» **Exercise objective**
Retype, exactly as they appear below, the lines between the line holding "(decode .dspregWrite [0x0D, 1]" and the line holding "decode (.cfgWrite .adsr1)", both ends included.

» **Recorded data**
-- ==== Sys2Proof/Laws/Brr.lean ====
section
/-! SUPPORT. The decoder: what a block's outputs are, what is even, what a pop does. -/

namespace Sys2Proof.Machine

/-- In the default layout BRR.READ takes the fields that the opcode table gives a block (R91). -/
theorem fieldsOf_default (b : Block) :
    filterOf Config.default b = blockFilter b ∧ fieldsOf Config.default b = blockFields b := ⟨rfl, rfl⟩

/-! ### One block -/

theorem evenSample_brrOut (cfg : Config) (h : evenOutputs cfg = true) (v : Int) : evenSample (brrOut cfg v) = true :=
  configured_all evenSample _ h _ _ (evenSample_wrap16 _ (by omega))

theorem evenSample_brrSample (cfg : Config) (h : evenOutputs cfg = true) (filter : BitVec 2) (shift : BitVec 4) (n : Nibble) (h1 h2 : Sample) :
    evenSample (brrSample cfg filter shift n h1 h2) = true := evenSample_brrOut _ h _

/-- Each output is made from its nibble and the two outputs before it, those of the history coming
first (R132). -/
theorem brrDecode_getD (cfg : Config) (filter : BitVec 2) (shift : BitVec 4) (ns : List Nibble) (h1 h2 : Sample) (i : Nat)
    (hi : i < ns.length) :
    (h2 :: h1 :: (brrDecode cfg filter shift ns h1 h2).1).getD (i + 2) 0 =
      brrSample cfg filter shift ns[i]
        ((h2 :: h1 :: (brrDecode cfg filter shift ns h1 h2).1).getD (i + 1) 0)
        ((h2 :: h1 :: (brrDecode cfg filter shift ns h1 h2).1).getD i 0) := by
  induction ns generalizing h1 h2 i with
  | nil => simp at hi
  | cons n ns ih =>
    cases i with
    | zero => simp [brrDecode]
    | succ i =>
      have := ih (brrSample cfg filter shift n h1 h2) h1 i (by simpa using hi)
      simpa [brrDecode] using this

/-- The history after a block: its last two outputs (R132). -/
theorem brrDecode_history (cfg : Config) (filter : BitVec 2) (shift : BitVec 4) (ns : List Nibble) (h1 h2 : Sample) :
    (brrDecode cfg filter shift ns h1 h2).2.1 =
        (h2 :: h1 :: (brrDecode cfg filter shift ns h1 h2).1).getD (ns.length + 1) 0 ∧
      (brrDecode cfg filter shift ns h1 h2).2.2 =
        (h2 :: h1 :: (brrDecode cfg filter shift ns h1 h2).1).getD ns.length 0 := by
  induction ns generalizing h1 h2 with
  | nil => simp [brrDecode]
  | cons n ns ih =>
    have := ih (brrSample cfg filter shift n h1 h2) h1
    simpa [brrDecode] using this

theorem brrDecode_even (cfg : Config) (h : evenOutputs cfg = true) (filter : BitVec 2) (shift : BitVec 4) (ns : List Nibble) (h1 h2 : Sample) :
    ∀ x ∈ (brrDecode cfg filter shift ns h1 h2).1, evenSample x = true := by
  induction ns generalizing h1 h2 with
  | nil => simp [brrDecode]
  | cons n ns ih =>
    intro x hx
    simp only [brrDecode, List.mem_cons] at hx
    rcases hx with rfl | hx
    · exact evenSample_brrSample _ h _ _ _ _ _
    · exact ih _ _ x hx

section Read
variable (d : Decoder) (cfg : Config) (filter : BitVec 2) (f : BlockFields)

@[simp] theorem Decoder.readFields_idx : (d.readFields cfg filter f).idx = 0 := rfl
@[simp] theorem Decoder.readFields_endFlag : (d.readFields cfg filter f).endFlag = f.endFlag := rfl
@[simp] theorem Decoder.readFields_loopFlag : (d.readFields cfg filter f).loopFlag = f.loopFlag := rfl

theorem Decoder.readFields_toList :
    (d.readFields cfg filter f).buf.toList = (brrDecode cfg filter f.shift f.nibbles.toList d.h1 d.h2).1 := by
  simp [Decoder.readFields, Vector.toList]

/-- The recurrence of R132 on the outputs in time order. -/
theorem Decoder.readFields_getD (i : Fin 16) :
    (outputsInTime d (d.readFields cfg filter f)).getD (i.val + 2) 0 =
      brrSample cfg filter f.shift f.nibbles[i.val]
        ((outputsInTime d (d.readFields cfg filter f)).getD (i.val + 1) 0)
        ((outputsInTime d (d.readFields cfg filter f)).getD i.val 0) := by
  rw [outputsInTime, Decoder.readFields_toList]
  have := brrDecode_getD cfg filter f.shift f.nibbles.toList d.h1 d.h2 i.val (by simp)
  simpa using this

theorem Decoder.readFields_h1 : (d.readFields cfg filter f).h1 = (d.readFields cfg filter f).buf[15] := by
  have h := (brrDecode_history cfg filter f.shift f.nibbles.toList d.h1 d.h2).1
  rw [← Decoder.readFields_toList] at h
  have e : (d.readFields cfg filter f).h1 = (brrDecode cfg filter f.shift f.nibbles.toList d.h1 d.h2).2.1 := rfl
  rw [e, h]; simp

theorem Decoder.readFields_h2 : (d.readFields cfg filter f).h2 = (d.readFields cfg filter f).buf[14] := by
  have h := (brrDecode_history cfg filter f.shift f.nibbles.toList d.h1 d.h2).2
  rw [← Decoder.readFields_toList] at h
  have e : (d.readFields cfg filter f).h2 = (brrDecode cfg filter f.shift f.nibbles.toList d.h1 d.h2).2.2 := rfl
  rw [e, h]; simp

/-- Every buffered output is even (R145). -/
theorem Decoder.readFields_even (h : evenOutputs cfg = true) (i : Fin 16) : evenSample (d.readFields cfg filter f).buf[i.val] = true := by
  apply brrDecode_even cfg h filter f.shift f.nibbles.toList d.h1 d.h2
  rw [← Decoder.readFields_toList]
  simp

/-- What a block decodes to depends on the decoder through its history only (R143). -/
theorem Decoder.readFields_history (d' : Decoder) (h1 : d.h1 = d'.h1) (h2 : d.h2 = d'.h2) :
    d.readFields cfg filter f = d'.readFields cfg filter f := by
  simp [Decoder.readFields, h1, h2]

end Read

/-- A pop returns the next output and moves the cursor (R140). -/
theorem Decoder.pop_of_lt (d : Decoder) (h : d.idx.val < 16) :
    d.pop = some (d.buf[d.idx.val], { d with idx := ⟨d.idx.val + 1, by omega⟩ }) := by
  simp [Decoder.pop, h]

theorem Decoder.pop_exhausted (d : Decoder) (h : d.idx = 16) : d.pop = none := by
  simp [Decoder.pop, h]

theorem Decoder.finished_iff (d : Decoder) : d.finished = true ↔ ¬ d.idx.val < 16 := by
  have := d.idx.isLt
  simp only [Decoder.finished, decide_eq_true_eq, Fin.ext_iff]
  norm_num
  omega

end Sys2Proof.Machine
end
---
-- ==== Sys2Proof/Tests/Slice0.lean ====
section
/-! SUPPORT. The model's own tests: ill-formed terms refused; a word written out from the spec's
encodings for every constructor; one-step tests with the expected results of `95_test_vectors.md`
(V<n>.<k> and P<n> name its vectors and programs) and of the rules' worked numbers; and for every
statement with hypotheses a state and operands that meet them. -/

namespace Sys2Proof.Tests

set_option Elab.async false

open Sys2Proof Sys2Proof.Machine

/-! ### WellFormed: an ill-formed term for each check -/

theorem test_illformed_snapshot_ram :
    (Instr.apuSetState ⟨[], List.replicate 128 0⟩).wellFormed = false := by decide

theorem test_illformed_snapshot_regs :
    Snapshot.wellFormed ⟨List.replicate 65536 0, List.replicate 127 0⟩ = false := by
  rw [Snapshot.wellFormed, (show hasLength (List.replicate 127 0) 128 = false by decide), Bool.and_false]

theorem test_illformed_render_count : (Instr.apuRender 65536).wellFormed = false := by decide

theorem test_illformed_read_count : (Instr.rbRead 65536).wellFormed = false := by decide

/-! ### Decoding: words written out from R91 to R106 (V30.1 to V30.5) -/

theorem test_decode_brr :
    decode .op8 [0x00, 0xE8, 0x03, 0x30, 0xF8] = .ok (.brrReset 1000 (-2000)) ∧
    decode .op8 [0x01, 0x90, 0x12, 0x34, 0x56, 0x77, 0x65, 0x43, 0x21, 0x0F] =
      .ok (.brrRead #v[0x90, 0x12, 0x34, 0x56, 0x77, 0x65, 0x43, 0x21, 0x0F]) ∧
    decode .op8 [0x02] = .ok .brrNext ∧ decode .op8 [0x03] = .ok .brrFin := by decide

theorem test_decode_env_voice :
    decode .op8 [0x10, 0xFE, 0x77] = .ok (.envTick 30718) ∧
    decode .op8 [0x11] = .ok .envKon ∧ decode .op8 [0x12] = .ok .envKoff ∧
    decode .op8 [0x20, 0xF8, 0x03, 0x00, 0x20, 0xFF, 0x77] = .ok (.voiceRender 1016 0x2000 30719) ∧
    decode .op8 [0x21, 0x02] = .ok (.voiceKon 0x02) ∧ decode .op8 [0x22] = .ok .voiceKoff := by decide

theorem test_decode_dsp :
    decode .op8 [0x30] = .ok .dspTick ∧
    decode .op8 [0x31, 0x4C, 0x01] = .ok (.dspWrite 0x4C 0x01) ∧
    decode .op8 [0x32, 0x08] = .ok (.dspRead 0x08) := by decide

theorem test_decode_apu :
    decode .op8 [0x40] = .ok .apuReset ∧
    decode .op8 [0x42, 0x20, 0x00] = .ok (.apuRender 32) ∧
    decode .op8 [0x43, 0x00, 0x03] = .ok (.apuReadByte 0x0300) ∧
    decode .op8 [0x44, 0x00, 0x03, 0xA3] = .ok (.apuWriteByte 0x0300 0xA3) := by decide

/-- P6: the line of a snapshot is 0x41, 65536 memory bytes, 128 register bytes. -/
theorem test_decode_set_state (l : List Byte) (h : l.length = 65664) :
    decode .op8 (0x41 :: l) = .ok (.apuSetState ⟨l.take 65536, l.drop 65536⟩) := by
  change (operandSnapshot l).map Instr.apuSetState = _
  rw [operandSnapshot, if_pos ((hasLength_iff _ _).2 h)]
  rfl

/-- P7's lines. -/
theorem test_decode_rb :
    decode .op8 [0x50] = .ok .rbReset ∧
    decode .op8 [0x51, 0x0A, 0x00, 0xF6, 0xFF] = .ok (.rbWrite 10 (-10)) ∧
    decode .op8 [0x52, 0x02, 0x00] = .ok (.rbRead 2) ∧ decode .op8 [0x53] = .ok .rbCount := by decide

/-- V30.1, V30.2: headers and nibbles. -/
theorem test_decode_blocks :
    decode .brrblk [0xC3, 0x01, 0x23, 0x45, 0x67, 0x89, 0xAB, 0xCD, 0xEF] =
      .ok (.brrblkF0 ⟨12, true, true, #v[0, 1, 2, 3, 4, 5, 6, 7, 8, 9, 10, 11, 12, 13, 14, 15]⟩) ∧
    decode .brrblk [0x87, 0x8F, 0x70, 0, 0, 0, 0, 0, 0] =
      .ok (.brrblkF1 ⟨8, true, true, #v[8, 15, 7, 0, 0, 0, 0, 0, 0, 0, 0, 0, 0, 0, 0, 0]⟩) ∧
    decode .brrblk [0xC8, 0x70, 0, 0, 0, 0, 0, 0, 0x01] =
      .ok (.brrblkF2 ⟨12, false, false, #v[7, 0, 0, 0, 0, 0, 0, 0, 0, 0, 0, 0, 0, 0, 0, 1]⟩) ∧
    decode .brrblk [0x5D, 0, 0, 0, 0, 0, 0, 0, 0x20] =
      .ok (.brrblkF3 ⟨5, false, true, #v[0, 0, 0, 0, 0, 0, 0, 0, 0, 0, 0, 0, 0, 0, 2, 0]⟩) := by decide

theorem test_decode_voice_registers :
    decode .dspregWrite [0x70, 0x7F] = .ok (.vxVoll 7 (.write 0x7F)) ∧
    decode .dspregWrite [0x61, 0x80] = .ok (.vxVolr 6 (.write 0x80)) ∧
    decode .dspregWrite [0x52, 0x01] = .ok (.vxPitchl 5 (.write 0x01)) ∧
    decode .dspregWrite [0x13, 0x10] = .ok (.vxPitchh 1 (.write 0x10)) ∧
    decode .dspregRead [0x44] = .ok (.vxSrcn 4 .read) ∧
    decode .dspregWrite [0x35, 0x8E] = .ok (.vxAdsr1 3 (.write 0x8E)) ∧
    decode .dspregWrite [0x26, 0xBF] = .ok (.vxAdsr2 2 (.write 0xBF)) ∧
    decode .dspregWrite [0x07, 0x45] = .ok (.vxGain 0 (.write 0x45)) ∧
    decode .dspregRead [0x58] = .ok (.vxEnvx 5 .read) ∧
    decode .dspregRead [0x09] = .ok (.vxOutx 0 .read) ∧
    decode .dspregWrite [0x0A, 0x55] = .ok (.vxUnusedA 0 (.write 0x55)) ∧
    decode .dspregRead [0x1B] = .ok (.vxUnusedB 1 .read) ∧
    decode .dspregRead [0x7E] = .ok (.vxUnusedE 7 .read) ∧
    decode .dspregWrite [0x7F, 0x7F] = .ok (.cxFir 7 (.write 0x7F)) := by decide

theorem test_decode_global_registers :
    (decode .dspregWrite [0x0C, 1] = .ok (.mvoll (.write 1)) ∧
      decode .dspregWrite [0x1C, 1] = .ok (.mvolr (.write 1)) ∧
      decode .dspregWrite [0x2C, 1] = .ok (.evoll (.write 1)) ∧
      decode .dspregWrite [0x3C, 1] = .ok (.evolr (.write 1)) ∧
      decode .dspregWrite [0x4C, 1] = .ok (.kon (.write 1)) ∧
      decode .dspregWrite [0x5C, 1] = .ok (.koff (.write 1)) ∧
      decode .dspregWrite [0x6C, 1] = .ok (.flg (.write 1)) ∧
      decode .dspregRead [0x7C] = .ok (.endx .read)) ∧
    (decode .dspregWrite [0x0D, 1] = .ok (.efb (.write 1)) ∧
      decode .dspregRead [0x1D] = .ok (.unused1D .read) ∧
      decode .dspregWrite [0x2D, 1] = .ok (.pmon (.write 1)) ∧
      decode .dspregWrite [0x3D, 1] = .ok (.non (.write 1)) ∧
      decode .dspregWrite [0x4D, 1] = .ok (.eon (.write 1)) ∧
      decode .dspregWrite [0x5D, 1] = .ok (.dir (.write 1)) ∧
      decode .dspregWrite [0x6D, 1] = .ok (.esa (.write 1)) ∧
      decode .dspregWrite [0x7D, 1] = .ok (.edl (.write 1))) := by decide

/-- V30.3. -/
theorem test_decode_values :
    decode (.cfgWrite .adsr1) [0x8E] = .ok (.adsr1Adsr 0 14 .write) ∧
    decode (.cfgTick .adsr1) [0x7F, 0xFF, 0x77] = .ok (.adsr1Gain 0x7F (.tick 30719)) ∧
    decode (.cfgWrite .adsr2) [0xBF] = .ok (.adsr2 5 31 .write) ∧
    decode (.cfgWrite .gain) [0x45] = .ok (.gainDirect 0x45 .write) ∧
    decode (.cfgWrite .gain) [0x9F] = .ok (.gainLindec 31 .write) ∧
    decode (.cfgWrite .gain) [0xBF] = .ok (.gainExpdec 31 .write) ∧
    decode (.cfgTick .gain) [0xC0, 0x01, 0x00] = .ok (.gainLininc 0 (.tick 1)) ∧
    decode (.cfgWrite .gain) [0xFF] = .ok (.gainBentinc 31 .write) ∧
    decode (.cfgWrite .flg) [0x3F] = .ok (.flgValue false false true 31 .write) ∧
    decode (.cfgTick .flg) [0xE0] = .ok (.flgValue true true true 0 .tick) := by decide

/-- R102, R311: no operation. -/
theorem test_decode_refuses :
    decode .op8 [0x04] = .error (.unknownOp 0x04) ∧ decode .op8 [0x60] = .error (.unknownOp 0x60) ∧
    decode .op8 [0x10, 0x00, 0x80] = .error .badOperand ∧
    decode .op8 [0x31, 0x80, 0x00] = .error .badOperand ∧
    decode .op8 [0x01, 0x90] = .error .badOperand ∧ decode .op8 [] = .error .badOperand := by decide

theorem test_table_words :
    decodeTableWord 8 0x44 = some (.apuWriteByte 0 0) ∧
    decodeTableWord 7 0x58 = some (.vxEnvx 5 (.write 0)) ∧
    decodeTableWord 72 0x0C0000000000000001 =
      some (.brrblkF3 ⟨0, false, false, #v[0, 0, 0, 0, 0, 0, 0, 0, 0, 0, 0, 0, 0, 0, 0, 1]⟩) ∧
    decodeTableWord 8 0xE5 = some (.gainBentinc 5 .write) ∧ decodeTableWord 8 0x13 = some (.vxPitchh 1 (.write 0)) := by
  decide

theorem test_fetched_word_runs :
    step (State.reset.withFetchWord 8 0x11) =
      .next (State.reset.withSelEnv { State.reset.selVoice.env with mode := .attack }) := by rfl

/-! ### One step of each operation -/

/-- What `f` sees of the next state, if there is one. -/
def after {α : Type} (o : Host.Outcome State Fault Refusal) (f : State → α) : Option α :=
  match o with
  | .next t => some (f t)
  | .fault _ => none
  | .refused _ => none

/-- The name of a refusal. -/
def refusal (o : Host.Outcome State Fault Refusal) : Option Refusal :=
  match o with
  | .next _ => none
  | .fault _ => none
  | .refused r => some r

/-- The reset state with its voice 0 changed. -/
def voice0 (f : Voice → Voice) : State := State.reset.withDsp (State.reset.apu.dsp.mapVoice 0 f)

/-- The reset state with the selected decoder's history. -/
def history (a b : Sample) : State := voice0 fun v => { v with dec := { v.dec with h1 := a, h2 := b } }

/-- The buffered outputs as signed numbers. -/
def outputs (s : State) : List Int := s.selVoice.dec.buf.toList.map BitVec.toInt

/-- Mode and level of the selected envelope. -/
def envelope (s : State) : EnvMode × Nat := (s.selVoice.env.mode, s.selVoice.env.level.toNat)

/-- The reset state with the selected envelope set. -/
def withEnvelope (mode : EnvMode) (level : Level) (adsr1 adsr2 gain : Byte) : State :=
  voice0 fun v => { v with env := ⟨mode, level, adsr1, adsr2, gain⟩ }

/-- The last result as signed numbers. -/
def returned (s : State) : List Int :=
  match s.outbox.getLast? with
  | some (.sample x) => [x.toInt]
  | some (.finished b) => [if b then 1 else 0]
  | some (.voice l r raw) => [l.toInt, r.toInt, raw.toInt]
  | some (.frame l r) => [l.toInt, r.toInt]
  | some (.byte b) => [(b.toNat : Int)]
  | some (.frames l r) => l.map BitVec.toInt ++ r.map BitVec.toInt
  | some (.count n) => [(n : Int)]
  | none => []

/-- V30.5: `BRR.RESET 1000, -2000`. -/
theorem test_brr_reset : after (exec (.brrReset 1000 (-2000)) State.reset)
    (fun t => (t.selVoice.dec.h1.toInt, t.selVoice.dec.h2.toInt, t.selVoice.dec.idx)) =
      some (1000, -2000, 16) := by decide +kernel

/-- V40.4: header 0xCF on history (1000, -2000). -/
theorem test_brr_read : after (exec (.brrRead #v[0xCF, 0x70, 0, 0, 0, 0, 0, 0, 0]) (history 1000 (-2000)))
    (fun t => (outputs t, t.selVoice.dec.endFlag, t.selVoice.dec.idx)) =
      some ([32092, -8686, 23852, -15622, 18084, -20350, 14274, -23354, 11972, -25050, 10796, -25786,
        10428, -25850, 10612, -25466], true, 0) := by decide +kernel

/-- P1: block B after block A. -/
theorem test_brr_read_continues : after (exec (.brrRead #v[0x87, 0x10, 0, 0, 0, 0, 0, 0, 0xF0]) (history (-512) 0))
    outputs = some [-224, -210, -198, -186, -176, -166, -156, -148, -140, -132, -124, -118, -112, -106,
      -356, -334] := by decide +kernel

» **Solution to the problem**
    (decode .dspregWrite [0x0D, 1] = .ok (.efb (.write 1)) ∧
      decode .dspregRead [0x1D] = .ok (.unused1D .read) ∧
      decode .dspregWrite [0x2D, 1] = .ok (.pmon (.write 1)) ∧
      decode .dspregWrite [0x3D, 1] = .ok (.non (.write 1)) ∧
      decode .dspregWrite [0x4D, 1] = .ok (.eon (.write 1)) ∧
      decode .dspregWrite [0x5D, 1] = .ok (.dir (.write 1)) ∧
      decode .dspregWrite [0x6D, 1] = .ok (.esa (.write 1)) ∧
      decode .dspregWrite [0x7D, 1] = .ok (.edl (.write 1))) := by decide

/-- V30.3. -/
theorem test_decode_values :
    decode (.cfgWrite .adsr1) [0x8E] = .ok (.adsr1Adsr 0 14 .write) ∧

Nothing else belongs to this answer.